Yes, all good points Steve, I don't disagree. I think that "enemy of my enemy" thing is wishful thinking on the part of AMD backers. Sun's management is going to sabre-rattle in press releases but not when they're thinking about the bottom line.

However, I want to comment on one of your points. If a substantial vendor like Sun/Cobalt comes with sufficient volume projections to AMD and says, "We'll go with your processor despite your relative corporate weakness to Intel, but we need to be assured of supply at the following levels through the following dates at the following prices", and AMD says "No", then one of two things must be true. Either a) AMD can't really compete because of all the reasons you state, in which case AMD isn't really *in* this long-term wholesale business for trailing-edge processors and are fooling themselves if they believe they are, or b) AMD doesn't *want* to be in that business, in which case the people on the AMD thread are fooling themselves.

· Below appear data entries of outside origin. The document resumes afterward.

-- ==== Sys2Proof/Machine/Ops.lean ====
section
/-! DEFINITION. The shared operations on State: responding, the error response (the engine's only exception), reading the
context, and the commits of a successful command. -/

namespace Sys2Proof.Machine

/-- Return a response to the host (30_encoding.md R79). -/
def State.respond (s : State) (st : Status) (dout : Option Bytes) : State :=
  { s with responses := s.responses ++ [{ status := statusCode st, dout := dout }] }

/-- TAKING AN EXCEPTION: the command ends with an error status and no data, and nothing else changes
(60_exceptions.md R248). There is no return from it: the engine is idle afterwards (R249). -/
def State.raise (s : State) (st : Status) : State := s.respond st none

/-- The context as a command reads it: its selectors, the resolved Configuration (10_state.md R23), the
subkeys `RK[0 .. T-1]` as n-bit words (R25), and the `Bb` bytes of `CHAIN` (R26). -/
structure Context where
  family : Family
  cfg : BitVec 4
  mode : Mode
  conf : Configuration
  subkeys : List (Word conf.n)
  chain : Bytes
  deriving DecidableEq, Repr

/-- The subkeys a context's rounds read: `RK[0 .. T-1]`, the low n bits of each entry (R25, R32; log 18). -/
def subkeysOf (c : Configuration) (rk : Vector (BitVec 64) 72) : List (Word c.n) :=
  (rk.toList.take c.T).map (fun k => k.setWidth c.n)

/-- The guarded read of the context: no value while `CTX.VALID = 0` (R21, R35), and none for selectors that
stand for nothing (R23, R24). -/
def State.context? (s : State) : Option Context :=
  if s.valid = 0#1 then none
  else
    match resolve (familyOf s.family) s.cfg, modeOf s.mode with
    | some c, some md =>
      some { family := familyOf s.family, cfg := s.cfg, mode := md, conf := c, subkeys := subkeysOf c s.rk,
             chain := s.chain.toList.take c.Bb }
    | _, _ => none

/-- `RK` after an INIT: the subkeys zero-extended, and free values beyond them (42_key_schedule.md R150,
10_state.md R25; log 6). -/
def rkFile {n : Nat} (ks : List (Word n)) (fresh : Nat) : Vector (BitVec 64) 72 :=
  ⟨((List.range 72).map (fun i =>
      (ks[i]?.map (BitVec.setWidth 64)).getD (Config.freeRoundKey fresh i))).toArray, by simp⟩

/-- `CHAIN` holding the byte string `b`: free values in the bytes of storage beyond it (10_state.md R26;
log 7). With `b` empty it holds no value at all, as after an ECB INIT (D22). -/
def chainFile (b : Bytes) (fresh : Nat) : Vector Byte 16 :=
  ⟨((List.range 16).map (fun k => b[k]?.getD (Config.freeChainByte fresh k))).toArray, by simp⟩

/-- The working registers after a successful command: residues, all free (10_state.md R28 to R30,
70_reset_and_hazards.md R276; log 8). -/
def freeWork (fresh : Nat) : Work :=
  { x := Config.freeX fresh, y := Config.freeY fresh
    l := ⟨((List.range 36).map (Config.freeL fresh)).toArray, by simp⟩
    rnd := Config.freeRnd fresh, blk := Config.freeBlk fresh }

/-- A successful command leaves the working registers free and the free-value counter advanced (log 5, 8). -/
def State.retireWork (s : State) : State := { s with work := freeWork s.fresh, fresh := s.fresh + 1 }

/-- The commit of a successful INIT, all at once: every field of the context (45_context_commands.md R220,
10_state.md R36). `chain0` is `none` in ECB: `CHAIN` then holds no value. -/
def State.installContext (s : State) (f : Family) (cfg : BitVec 4) (md : Mode) {n : Nat} (ks : List (Word n))
    (chain0 : Option Bytes) : State :=
  { s with valid := 1#1, family := familyCode f, cfg := cfg, mode := modeCode md
           rk := rkFile ks s.fresh, chain := chainFile (chain0.getD []) s.fresh }

/-- The commit of a successful ENCRYPT or DECRYPT: `CHAIN` in every mode but ECB, which neither reads nor
writes it (10_state.md R26, R36; 44_mode_layer.md R192, R193). -/
def State.advanceChain (s : State) (md : Mode) (chain : Bytes) : State :=
  match md with
  | .ecb => s
  | .ctr | .cbc | .cfb | .ofb => { s with chain := chainFile chain s.fresh }

end Sys2Proof.Machine
end

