-- ==== Sys2Proof/Machine/Step.lean ====
section
/-! DEFINITION. The step: the engine runs the next command the host issues, or is idle. -/

namespace Sys2Proof.Machine

/-- One step of the engine (45_context_commands.md R224, R228). -/
def step (s : State) : Host.Outcome State Fault Refusal := issueNext s

/-- `s` with the command word `w` issued next: the very next step runs it (log 9, 12). -/
def State.withFetchWord (s : State) (nbits w : Nat) : State := issueWord s nbits w

end Sys2Proof.Machine
end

It seems more likely that people on a bulletin board are fooling themselves than AMD management, but one never knows.

In either case, what you're saying really adds up to the fact that AMD is not even *in* the business that they need to be in to be selected as the CPU vendor for the X-box or the Cobalt box or anything that has an ongoing production time horizon further out than the duration of a pimply overclocker's wet dream. It's not a matter of being outmaneuvered by a rival. It's a matter of a bus company losing business to an airline.

If AMD *does* want to be in that business, they would find a way to work around the limitations you mention and get into it one way or another. If it's impossible for them to do so despite strategic ambitions in that direction, then IMHO it proves that they do in fact remain in business *at all* at the pleasure of Intel.